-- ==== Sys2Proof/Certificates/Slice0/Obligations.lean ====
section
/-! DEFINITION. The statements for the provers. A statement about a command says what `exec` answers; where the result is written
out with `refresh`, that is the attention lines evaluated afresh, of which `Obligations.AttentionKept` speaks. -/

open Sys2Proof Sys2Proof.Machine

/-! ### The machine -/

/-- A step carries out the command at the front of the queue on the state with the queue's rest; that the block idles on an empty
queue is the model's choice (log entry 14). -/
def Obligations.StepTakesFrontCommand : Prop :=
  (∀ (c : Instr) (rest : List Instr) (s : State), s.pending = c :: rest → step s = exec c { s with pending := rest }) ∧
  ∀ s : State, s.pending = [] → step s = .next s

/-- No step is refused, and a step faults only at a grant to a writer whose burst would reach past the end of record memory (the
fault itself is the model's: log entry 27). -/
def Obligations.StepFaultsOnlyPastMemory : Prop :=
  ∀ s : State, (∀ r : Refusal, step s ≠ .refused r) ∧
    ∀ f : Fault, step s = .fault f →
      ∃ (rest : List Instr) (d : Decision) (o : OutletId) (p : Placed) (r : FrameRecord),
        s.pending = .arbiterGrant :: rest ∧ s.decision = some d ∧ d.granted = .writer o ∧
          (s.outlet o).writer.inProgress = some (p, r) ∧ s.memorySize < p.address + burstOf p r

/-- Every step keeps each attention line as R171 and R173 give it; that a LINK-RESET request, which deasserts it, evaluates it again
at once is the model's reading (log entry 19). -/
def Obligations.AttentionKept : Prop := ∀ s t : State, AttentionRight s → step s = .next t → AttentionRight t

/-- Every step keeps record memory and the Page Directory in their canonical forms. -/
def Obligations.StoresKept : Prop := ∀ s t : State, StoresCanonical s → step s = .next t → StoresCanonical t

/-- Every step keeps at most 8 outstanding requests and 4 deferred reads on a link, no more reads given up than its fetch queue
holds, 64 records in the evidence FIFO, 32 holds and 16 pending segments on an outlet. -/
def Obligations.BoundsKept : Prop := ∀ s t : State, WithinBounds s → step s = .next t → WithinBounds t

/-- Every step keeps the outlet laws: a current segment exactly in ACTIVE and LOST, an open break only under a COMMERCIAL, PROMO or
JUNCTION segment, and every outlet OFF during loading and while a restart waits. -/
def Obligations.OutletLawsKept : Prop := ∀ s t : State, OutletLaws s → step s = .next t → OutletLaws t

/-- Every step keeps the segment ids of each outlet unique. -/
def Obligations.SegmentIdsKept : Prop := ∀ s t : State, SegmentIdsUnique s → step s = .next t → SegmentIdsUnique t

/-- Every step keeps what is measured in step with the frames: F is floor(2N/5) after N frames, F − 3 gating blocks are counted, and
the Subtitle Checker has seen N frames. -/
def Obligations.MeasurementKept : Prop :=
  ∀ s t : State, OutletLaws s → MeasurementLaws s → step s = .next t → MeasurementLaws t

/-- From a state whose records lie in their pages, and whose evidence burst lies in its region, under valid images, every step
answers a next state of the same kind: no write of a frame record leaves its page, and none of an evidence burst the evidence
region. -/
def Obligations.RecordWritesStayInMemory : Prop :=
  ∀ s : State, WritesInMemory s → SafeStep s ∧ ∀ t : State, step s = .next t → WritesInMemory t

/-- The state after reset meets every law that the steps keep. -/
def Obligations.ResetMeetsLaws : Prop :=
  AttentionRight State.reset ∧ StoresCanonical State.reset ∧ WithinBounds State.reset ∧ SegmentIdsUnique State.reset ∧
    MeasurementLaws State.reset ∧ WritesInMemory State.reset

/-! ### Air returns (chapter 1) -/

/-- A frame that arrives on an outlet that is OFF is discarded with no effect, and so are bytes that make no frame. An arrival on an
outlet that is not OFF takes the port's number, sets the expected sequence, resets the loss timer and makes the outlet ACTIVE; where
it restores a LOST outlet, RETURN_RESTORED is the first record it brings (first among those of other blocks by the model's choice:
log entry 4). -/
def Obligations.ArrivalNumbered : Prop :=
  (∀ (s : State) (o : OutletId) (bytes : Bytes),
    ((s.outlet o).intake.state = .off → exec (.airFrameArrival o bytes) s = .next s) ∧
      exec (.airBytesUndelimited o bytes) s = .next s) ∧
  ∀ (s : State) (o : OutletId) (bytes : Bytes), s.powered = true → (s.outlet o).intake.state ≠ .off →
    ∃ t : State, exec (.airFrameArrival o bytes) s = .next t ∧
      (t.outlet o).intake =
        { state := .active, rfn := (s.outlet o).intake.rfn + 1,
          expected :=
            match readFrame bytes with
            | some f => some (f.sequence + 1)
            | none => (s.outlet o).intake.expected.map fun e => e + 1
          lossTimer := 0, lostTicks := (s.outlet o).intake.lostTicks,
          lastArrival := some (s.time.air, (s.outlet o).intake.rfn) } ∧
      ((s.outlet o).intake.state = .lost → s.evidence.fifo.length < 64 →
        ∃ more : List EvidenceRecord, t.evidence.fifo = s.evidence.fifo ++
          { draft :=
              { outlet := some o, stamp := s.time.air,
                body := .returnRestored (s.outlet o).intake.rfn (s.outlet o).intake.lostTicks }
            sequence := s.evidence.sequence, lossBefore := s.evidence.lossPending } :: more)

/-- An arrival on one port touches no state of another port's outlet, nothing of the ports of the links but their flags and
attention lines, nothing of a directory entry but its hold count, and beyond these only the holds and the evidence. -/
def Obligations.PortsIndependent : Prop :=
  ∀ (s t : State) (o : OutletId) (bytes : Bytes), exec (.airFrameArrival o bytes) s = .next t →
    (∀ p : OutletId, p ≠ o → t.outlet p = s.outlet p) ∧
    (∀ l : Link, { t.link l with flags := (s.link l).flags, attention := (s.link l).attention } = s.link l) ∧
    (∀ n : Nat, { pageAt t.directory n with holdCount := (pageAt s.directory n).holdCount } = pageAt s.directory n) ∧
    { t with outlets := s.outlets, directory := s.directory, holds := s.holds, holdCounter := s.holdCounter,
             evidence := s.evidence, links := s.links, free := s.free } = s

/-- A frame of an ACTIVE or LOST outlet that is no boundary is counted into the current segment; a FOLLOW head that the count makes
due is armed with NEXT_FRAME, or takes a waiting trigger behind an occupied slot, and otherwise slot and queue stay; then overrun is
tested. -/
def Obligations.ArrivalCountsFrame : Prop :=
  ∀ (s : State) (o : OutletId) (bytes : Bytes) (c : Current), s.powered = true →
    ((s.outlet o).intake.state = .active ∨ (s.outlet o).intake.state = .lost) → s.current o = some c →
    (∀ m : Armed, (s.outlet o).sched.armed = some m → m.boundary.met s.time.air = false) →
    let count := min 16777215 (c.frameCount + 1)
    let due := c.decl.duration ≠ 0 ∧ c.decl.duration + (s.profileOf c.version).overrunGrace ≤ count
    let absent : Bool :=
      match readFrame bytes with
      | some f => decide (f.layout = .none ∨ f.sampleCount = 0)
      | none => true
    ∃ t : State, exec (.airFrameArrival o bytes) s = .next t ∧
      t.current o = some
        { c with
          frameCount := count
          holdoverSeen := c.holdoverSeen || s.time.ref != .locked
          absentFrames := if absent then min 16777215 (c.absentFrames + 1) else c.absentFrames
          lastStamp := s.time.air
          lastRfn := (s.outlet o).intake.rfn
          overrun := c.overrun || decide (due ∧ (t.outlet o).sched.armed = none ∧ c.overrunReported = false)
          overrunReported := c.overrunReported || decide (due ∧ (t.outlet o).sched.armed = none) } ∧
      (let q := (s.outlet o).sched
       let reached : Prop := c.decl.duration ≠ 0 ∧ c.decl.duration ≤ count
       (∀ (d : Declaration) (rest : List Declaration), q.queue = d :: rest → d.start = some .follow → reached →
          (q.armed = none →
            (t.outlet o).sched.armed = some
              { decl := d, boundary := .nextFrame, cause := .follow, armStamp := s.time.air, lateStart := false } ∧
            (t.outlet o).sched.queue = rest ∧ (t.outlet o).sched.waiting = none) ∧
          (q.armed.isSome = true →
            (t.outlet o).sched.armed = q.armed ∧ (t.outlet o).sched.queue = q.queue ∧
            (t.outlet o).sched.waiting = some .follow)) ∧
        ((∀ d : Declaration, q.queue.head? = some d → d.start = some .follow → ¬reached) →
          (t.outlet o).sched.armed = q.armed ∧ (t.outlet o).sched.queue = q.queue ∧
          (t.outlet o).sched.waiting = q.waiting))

* [What is expected]: Show all lines in the entries above where the word "head" appears.

* [Result of the exercise]:
/-- A frame of an ACTIVE or LOST outlet that is no boundary is counted into the current segment; a FOLLOW head that the count makes
        ((∀ d : Declaration, q.queue.head? = some d → d.start = some .follow → ¬reached) →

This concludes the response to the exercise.